# About this task
Below are the records; give again exactly the line with "[.supplyChange 0 .trial", the line with "0 .unpowered .absent", and each line that lies between them, and nothing besides.

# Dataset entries
§

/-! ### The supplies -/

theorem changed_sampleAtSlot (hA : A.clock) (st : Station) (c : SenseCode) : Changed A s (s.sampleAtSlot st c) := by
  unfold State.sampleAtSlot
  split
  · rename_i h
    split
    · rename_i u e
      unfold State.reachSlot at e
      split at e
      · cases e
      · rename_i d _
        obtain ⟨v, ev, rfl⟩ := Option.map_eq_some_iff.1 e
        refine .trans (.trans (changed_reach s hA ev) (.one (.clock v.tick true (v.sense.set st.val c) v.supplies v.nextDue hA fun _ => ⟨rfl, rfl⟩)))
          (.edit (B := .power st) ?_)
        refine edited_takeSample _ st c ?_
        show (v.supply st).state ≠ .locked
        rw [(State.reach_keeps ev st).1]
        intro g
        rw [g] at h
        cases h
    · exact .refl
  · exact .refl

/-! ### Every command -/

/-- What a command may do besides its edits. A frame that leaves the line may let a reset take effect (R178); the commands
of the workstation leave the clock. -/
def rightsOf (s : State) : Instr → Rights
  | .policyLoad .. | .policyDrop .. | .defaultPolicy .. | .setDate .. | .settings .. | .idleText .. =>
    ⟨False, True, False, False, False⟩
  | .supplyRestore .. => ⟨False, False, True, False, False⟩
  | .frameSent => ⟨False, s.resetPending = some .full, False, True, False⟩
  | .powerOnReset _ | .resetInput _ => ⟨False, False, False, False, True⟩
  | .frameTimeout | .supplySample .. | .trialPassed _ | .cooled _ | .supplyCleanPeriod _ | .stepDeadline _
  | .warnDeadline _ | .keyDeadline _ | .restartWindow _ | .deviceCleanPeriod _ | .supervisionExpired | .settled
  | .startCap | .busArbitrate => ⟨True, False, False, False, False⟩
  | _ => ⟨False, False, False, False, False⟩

§

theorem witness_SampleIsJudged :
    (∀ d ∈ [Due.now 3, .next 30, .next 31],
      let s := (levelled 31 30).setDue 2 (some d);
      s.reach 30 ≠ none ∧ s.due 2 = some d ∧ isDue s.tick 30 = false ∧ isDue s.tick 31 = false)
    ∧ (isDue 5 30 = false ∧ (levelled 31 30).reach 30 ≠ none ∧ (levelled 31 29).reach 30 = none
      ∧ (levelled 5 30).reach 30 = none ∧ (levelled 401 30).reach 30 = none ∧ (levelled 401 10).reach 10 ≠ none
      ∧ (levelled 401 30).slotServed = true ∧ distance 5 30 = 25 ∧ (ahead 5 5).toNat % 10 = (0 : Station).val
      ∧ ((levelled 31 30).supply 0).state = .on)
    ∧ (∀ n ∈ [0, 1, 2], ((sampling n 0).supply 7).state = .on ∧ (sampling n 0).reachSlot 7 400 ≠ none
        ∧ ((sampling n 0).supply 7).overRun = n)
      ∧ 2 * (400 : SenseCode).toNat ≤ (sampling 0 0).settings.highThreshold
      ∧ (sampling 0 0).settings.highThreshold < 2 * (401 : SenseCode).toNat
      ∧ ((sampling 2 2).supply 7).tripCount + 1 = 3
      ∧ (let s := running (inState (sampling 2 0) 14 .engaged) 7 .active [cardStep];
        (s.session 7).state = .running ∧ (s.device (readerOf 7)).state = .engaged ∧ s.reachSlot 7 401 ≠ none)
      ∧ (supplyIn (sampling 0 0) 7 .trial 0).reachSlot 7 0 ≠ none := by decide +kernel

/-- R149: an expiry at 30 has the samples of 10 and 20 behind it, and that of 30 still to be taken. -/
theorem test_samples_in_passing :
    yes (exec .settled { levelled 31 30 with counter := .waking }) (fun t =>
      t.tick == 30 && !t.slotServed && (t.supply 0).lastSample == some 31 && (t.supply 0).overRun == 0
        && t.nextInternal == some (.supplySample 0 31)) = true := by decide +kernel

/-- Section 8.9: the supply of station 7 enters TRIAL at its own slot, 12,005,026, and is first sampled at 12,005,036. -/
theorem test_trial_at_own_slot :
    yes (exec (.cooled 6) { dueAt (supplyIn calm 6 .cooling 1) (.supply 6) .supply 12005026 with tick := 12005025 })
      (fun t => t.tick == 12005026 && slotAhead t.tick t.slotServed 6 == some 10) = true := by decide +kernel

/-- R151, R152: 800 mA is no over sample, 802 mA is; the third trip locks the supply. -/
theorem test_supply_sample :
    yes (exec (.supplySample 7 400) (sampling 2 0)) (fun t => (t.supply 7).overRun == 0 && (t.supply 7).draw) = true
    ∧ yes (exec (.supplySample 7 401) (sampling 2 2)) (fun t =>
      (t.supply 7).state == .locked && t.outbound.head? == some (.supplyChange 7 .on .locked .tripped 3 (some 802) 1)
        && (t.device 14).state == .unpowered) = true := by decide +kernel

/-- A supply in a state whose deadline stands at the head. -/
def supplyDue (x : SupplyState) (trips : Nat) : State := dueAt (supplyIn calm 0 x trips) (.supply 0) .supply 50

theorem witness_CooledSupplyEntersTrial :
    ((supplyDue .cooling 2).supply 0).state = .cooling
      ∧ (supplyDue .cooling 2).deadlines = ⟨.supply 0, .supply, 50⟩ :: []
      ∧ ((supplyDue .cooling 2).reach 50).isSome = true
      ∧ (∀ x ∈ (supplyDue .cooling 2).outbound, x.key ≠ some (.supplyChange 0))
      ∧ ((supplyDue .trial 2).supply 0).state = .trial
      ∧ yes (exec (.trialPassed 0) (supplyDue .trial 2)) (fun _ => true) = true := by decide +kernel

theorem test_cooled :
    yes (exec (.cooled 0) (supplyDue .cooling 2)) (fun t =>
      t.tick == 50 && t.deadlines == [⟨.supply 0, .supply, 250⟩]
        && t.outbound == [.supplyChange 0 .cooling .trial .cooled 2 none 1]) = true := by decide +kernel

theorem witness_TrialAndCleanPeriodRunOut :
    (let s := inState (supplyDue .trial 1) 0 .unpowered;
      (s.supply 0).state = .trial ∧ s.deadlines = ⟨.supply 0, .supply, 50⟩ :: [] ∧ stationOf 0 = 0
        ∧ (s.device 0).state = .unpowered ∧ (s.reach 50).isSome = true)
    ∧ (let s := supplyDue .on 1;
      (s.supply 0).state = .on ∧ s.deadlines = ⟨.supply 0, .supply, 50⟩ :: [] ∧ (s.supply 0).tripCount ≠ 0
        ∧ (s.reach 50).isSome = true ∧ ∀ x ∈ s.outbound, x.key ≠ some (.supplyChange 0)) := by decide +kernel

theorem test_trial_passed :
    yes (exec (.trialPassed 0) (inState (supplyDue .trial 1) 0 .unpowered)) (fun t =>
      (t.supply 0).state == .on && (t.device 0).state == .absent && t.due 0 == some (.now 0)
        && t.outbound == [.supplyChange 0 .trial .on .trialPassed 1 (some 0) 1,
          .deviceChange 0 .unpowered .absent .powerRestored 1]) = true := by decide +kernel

§

# Solution to this exercise
        && t.outbound == [.supplyChange 0 .trial .on .trialPassed 1 (some 0) 1,
          .deviceChange 0 .unpowered .absent .powerRestored 1]) = true := by decide +kernel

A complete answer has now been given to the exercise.